Oh yeah, money. Starting out homesteading can have a rather hefty initial outlay. Even starting canning, you need to buy the jars for the first time, and a canning kettle. You may even want to look into a pressure canner, or a food dehydrator, or vacuum sealer. Those three things alone, if you decide to go high end, could set you back right away over $2000. However, these are one time purchases that should last a very long time. A chicken coop, even made with salvaged lumber and done by you and your friends is still going to have some cost; mainly, your permits to build. And then there is continuing outlay of money for food and bedding for any animals you might choose to have. It is not the cheapest venture you will ever get into. But it is a worthwhile one.

Here Comes The Peanut Gallery

There are always going to be people you know who are just NOT going to understand what it is you are trying to do. Be ready for the comments. Some standards are "Are you gonna be hippies now, quit your jobs and grow pot?" "Isn't it easier/cheaper/faster to buy _____ at the store instead of doing it yourself?" . A big favorite is "Only poor people______." Fill in that blank - own chickens, sew their own clothes, learn to knit, have a garden, cook meals at home - you name it, someone will try to put the "only poor people" label on it. But if you've looked into any aspects already, you know this is not something only poor people do.

These comments will bother you. You will want to have stunning and witty comebacks. Don't bother. Instead, invite them over to eat some of your "pastured" eggs, have a salad from stuff you grew in the garden, have them admire the exquisitely knitted lacework item you just made. Show them the benefits of homesteading. Make it a teaching moment. This leads to the next -


There are plenty of people all over the Denver area who are getting into this lifestyle. has a number of like minded groups from specific subjects like herbalism and cheesemaking, to the Greater Denver Urban Homesteaders group. Don't know how to do something? There are classes all over the place, from people who participate in the Handmade Homemade Market, to any farmer's market, to Living Art School. Area groups abound on Facebook as well. Just ask around - someone will offer to teach you or show you how to do something, often for free.
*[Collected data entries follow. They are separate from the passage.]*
/-- Flow control of slot `p` follows a change of `fc`: with none selected no class stays paused and nothing is signalled (R225). -/
def Fjoek.settleFc (m : Fjoek) (p : Nat) : Fjoek :=
  let fc := m.get (NETP_SCTL_fc p)
  (if fc = 1 ∨ fc = 2 then m else m.put (SWC_PSTAT_paused p) 0).settleXoff p

/-! ## Leaving the buffer -/

/-- A frame none of whose copies is queued or waits gives its cells back, and reservations refill from them. -/
def Fjoek.settleFrame (m : Fjoek) (id : Nat) : Fjoek :=
  match m.frame id with
  | none => m
  | some f =>
    if m.queued id || (m.swc.waiting.any fun e => e.2.any fun w => w.1 == id) then m
    else (Fjoek.refill { m with swc := { m.swc with frames := m.swc.frames.filter fun g => g.id != id } }).settleXoff f.ingress

/-- The queues in which copies of frame `id` stand, one for each copy: 8 × port + class. -/
def Fjoek.copiesOf (m : Fjoek) (id : Nat) : List Nat :=
  (m.swc.queues.map fun e => (e.2.filter fun q => q.frame == id).map fun _ => e.1).flatten

/-- Remove the oldest copy of a frame from a queue; a queue that empties loses its deficit (R241). -/
def Fjoek.dropCopy (m : Fjoek) (p c id : Nat) : Fjoek :=
  let l := (m.queueOf p c).eraseP fun q => q.frame == id
  let m := m.setQueueOf p c l
  let m : Fjoek := if l = [] then { m with swc := { m.swc with deficit := tableSet (fun _ => 0) m.swc.deficit (8 * p + c) 0 } } else m
  m.settleFrame id

/-- Flush every queue of a port, counting each copy (R246). -/
def Fjoek.flushPort (m : Fjoek) (p : Nat) : Fjoek :=
  let m : Fjoek := { m with swc := { m.swc with holds := m.swc.holds.filter (· != p) } }
  m.each (List.range 8) fun c m =>
    m.each (m.queueOf p c) fun q m => (m.dropped (SWC_FLUSH_LO p) 1).dropCopy p c q.frame

/-- Pressure: while U stands at the threshold, flush the port whose hold began earliest (R247). -/
def pressLoop : Nat → Fjoek → Fjoek
  | 0, m => m
  | n + 1, m =>
    if m.get SWC_PRESS_cells ≤ m.usedShared then
      match m.swc.holds with
      | [] => m
      | p :: _ => pressLoop n (m.flushPort p)
    else m

def Fjoek.pressure (m : Fjoek) : Fjoek :=
  if m.get SWC_PRESS_cells ≠ 0 ∧ m.get SWC_PRESS_cells ≤ m.usedShared ∧ m.swc.holds ≠ [] then
    (pressLoop m.swc.holds.length m).cause SWC_STAT_press 193
  else m

/-! ## Admission (R237 to R240) -/

/-- What the checks of R239 decide for a copy. -/
inductive Admit where
  | yes (headroom : Bool)
  | waits
  | down
  | hdrm
  | hard
  | adm
  deriving DecidableEq, Repr

/-- Cells of headroom of (p, c) in use. -/
def Fjoek.hdrmUsed (m : Fjoek) (p c : Nat) : Nat :=
  ((m.swc.frames.filter fun g => g.ingress == p && g.cls == c && g.headroom).map (·.cells)).sum

def Fjoek.admission (m : Fjoek) (f : Frame) (p c : Nat) (first : Bool) : Admit :=
  let d := m.qdepth p c
  let s := m.sharedOf p c
  let u := m.usedShared
  let pool := m.sharedPool
  let du := m.cellsOf p c fun g => !g.mcast
  let g := m.gmin p c
  let xs := if f.mcast then f.cells else (du + f.cells - g) - (du - g)
  let xu := if f.mcast then (if first then f.cells else 0) else xs
  let t := 2 ^ m.get (SWC_QCFG_alpha p c) * (pool - u) / 16
  let internal := f.ingress = 34 ∨ f.ingress = 35 ∨ f.ingress = 37
  if !m.portUp p ∨ m.inHold p then .down
  else if m.lossless f.ingress f.cls then
    if u + xu ≤ pool ∨ (f.mcast ∧ !first) then .yes false
    else if m.hdrmUsed f.ingress f.cls + f.cells ≤ 4 * m.get (SWC_QPFC_hdrm f.ingress f.cls) then .yes true
    else .hdrm
  else if !isEct (f.bytes.map BitVec.toNat) ∧ m.get (SWC_QECN_hard p c) < d + f.cells then
    if internal then .waits else .hard
  else if xs = 0 ∨ (s + xs ≤ t ∧ u + xu ≤ pool) then .yes false
  else if internal then .waits else .adm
Homesteading is a Full Time Commitment

That garden will not water itself. You cannot board your chickens (at least, not yet) like you would your dog to go on vacation. It may be -20 degrees outside with the windchill, but your animals will still need food, water, cleaning up of their poop, and you will need to check to make sure they are warm enough - or conversely, cool enough come summer. No matter how hot or cold, blizzardy or rainy or any weathery outside it may be, you need to make a schedule and stick by it. The animals will expect it.

Homesteading takes perseverance and commitment to a 24/7 lifestyle. Yes, it's OK to cheat after a long day at work, stop by King Soopers and pick up fried chicken for dinner because making a dinner is just too much for the day. BUT, you still need to go out in the yard, give those hens fresh water and food, lock them in for the night at twilight, let them out again the next morning near sunrise. You cannot ignore livestock any more than you would ignore an infant. And the deeper into the homesteading lifestyle you decide to get, the more obligations you will have on a daily basis.

It's Addicting

Oh yeah, it's addicting. Big time. You start on one small aspect, and suddenly, others appear. You find the appeal of a fresh made pot of soup as compared to the overly salty pre canned soup from the store. You enjoy walking out and watering that garden, watching your achievement grow before your eyes. You rapidly learn the joy of taking a child by the hand and letting them pick fresh peas and eat them right there, or pull a fresh carrot and eat it right away. You will find amusement in watching your chickens follow you around as you get their feed. They joy of picking up a warm, freshly laid egg. Yarn becomes a thing you must have. Your shopping habits change. It will take over your life - and that's not a bad thing.

Welcome to the homesteading adventure - it is so very much going to be worth your time.